/-- The slot of one input in the ingest engine (R86, R87): filter history, estimates, counters, marks. -/
structure Chain where
  pipe : Nat := 0
  input : Nat := 0
  die : Nat := 0
  /-- SLOT (R86). -/
  slot : Nat := 0
  /-- The configuration under which the chain runs (R108). -/
  cfg : IngestCfg := {}
  /-- Earlier configurations that outputs still to be formed come under, each with the tick before which it held; newest first (R57, R144). -/
  prior : List (Nat × IngestCfg) := []
  /-- Slots, dies and OFFSET_INIT of committed changes that are still to come (R86, R114). -/
  moves : List SlotMove := []
  /-- START_TICK of the pipe, before which outputs are formed and not sent (R107). -/
  startTick : Nat := 0
  /-- The first grist index that the pipe takes (R107). -/
  start : Nat := 0
  /-- OFFSET_INIT of the input (R97, R114). -/
  offsetInit : Int := 0
  /-- The chain of a configuration that was changed, which completes the outputs before this index (R108). -/
  finish : Option Nat := none
  /-- Grist that arrived and is not yet processed (R83, R85). -/
  buffer : List Sample := []
  /-- GRIST frames of ticks whose configuration resets the chain, until it does (R108). -/
  ahead : List Frame := []
  /-- The grist sample index processed next (R85). -/
  next : Nat := 0
  /-- Grist index at which the filter state last started empty (R106). -/
  emptyFrom : Nat := 0
  /-- The chain has stopped at a gap (R109). -/
  stopped : Bool := false
  /-- The first missing sample of the gap at which it stopped (R109). -/
  gapAt : Option Nat := none
  /-- Runs before the present one that delayed outputs still reach, newest first (R109, R122). -/
  past : List ChainRun := []
  /-- First missing grist index of the present gap (R110), counted in `gapScale` samples per tick: a gap may outlast a change of S. -/
  gapStart : Option Nat := none
  gapScale : Nat := 1
  /-- INPUT_SILENT raised for this gap (R110). -/
  silent : Bool := false
  /-- The next channel sample, working sample or pair to be formed. -/
  nextOut : Nat := 0
  /-- Grist indices that taint outputs: clipped samples that were not cleared, and centres of limited half-band outputs (R103). -/
  taints : List Nat := []
  /-- Raw history of the spall window, newest first (R90). -/
  raw : List Sample := []
  /-- Half-band stage inputs, stage 0 first, newest first (R98, R99). -/
  stages : List (List Sample) := List.replicate 6 []
  /-- Working samples after the half-band stages, newest first: the delay buffer and the channeliser's span (R121, R124). -/
  work : List Sample := []
  /-- THETA in force, per component (R91, R92). -/
  thetaRe : Nat := 0
  thetaIm : Nat := 0
  /-- A whole spall block has been seen since the start or restart (R92). -/
  spallKnown : Bool := false
  /-- Latest adaptive estimate, per component (R92, R93). -/
  adaptRe : Nat := 0
  adaptIm : Nat := 0
  /-- Sums of |x - v| over the running block (R92). -/
  spallRe : Nat := 0
  spallIm : Nat := 0
  /-- Number of samples summed in the running spall block (R92). -/
  spallSeen : Nat := 0
  /-- MU in force, per component (R94). -/
  muRe : Int := 0
  muIm : Int := 0
  /-- A whole offset block has been summed since the start, the restart or the change of m (R97). -/
  offsetKnown : Bool := false
  /-- Sums of the running offset block, its samples and over-range samples (R94, R96). -/
  sumRe : Int := 0
  sumIm : Int := 0
  sumSeen : Nat := 0
  sumClipped : Nat := 0
  /-- The estimate is frozen (R115). -/
  frozen : Bool := false
  /-- OFFSET_FREEZE that waits for its tick: tick, action, value (R115). -/
  freezeNext : List (Nat × Nat × Int) := []
  /-- Delay polynomials, newest load first (R120, R123). -/
  polys : List DelayPoly := []
  /-- Delay clamps (R120) and ticks without a load (R123). -/
  delayClamp : Nat := 0
  delayStale : Nat := 0
  /-- Gain words and level control of the channels sent (R131, R132). -/
  gains : List GainState := []
  /-- Requantised samples not yet framed, oldest first (R141). -/
  outs : List OutSample := []
  /-- CLIP_COUNT, RC 64 (R116). -/
  clipCount : Nat := 0
  /-- SPALL_HITS, RC 64 (R116). -/
  spallHits : Nat := 0
  /-- GRIST_MISSING, RC 64 (R116). -/
  missing : Nat := 0
  /-- GRIST_LATE, RC 64 (R116). -/
  late : Nat := 0
  /-- OFFSET_HELD, RC 32 (R116). -/
  offsetHeld : Nat := 0
  /-- HB_SAT, RC 32 (R116). -/
  hbSat : Nat := 0
  /-- ALC_LIMIT of R132. -/
  alcLimit : Nat := 0
  deriving DecidableEq, Repr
○ ○ ○ ○
Assignment
Transcribe all entries word for word.

Response to this exercise
/-- The slot of one input in the ingest engine (R86, R87): filter history, estimates, counters, marks. -/
structure Chain where
  pipe : Nat := 0
  input : Nat := 0
  die : Nat := 0
  /-- SLOT (R86). -/
  slot : Nat := 0
  /-- The configuration under which the chain runs (R108). -/
  cfg : IngestCfg := {}
  /-- Earlier configurations that outputs still to be formed come under, each with the tick before which it held; newest first (R57, R144). -/
  prior : List (Nat × IngestCfg) := []
  /-- Slots, dies and OFFSET_INIT of committed changes that are still to come (R86, R114). -/
  moves : List SlotMove := []
  /-- START_TICK of the pipe, before which outputs are formed and not sent (R107). -/
  startTick : Nat := 0
  /-- The first grist index that the pipe takes (R107). -/
  start : Nat := 0
  /-- OFFSET_INIT of the input (R97, R114). -/
  offsetInit : Int := 0
  /-- The chain of a configuration that was changed, which completes the outputs before this index (R108). -/
  finish : Option Nat := none
  /-- Grist that arrived and is not yet processed (R83, R85). -/
  buffer : List Sample := []
  /-- GRIST frames of ticks whose configuration resets the chain, until it does (R108). -/
  ahead : List Frame := []
  /-- The grist sample index processed next (R85). -/
  next : Nat := 0
  /-- Grist index at which the filter state last started empty (R106). -/
  emptyFrom : Nat := 0
  /-- The chain has stopped at a gap (R109). -/
  stopped : Bool := false
  /-- The first missing sample of the gap at which it stopped (R109). -/
  gapAt : Option Nat := none
  /-- Runs before the present one that delayed outputs still reach, newest first (R109, R122). -/
  past : List ChainRun := []
  /-- First missing grist index of the present gap (R110), counted in `gapScale` samples per tick: a gap may outlast a change of S. -/
  gapStart : Option Nat := none
  gapScale : Nat := 1
  /-- INPUT_SILENT raised for this gap (R110). -/
  silent : Bool := false
  /-- The next channel sample, working sample or pair to be formed. -/
  nextOut : Nat := 0
  /-- Grist indices that taint outputs: clipped samples that were not cleared, and centres of limited half-band outputs (R103). -/
  taints : List Nat := []
  /-- Raw history of the spall window, newest first (R90). -/
  raw : List Sample := []
  /-- Half-band stage inputs, stage 0 first, newest first (R98, R99). -/
  stages : List (List Sample) := List.replicate 6 []
  /-- Working samples after the half-band stages, newest first: the delay buffer and the channeliser's span (R121, R124). -/
  work : List Sample := []
  /-- THETA in force, per component (R91, R92). -/
  thetaRe : Nat := 0
  thetaIm : Nat := 0
  /-- A whole spall block has been seen since the start or restart (R92). -/
  spallKnown : Bool := false
  /-- Latest adaptive estimate, per component (R92, R93). -/
  adaptRe : Nat := 0
  adaptIm : Nat := 0
  /-- Sums of |x - v| over the running block (R92). -/
  spallRe : Nat := 0
  spallIm : Nat := 0
  /-- Number of samples summed in the running spall block (R92). -/
  spallSeen : Nat := 0
  /-- MU in force, per component (R94). -/
  muRe : Int := 0
  muIm : Int := 0
  /-- A whole offset block has been summed since the start, the restart or the change of m (R97). -/
  offsetKnown : Bool := false
  /-- Sums of the running offset block, its samples and over-range samples (R94, R96). -/
  sumRe : Int := 0
  sumIm : Int := 0
  sumSeen : Nat := 0
  sumClipped : Nat := 0
  /-- The estimate is frozen (R115). -/
  frozen : Bool := false
  /-- OFFSET_FREEZE that waits for its tick: tick, action, value (R115). -/
  freezeNext : List (Nat × Nat × Int) := []
  /-- Delay polynomials, newest load first (R120, R123). -/
  polys : List DelayPoly := []
  /-- Delay clamps (R120) and ticks without a load (R123). -/
  delayClamp : Nat := 0
  delayStale : Nat := 0
  /-- Gain words and level control of the channels sent (R131, R132). -/
  gains : List GainState := []
  /-- Requantised samples not yet framed, oldest first (R141). -/
  outs : List OutSample := []
  /-- CLIP_COUNT, RC 64 (R116). -/
  clipCount : Nat := 0
  /-- SPALL_HITS, RC 64 (R116). -/
  spallHits : Nat := 0
  /-- GRIST_MISSING, RC 64 (R116). -/
  missing : Nat := 0
  /-- GRIST_LATE, RC 64 (R116). -/
  late : Nat := 0
  /-- OFFSET_HELD, RC 32 (R116). -/
  offsetHeld : Nat := 0
  /-- HB_SAT, RC 32 (R116). -/
  hbSat : Nat := 0
  /-- ALC_LIMIT of R132. -/
  alcLimit : Nat := 0
  deriving DecidableEq, Repr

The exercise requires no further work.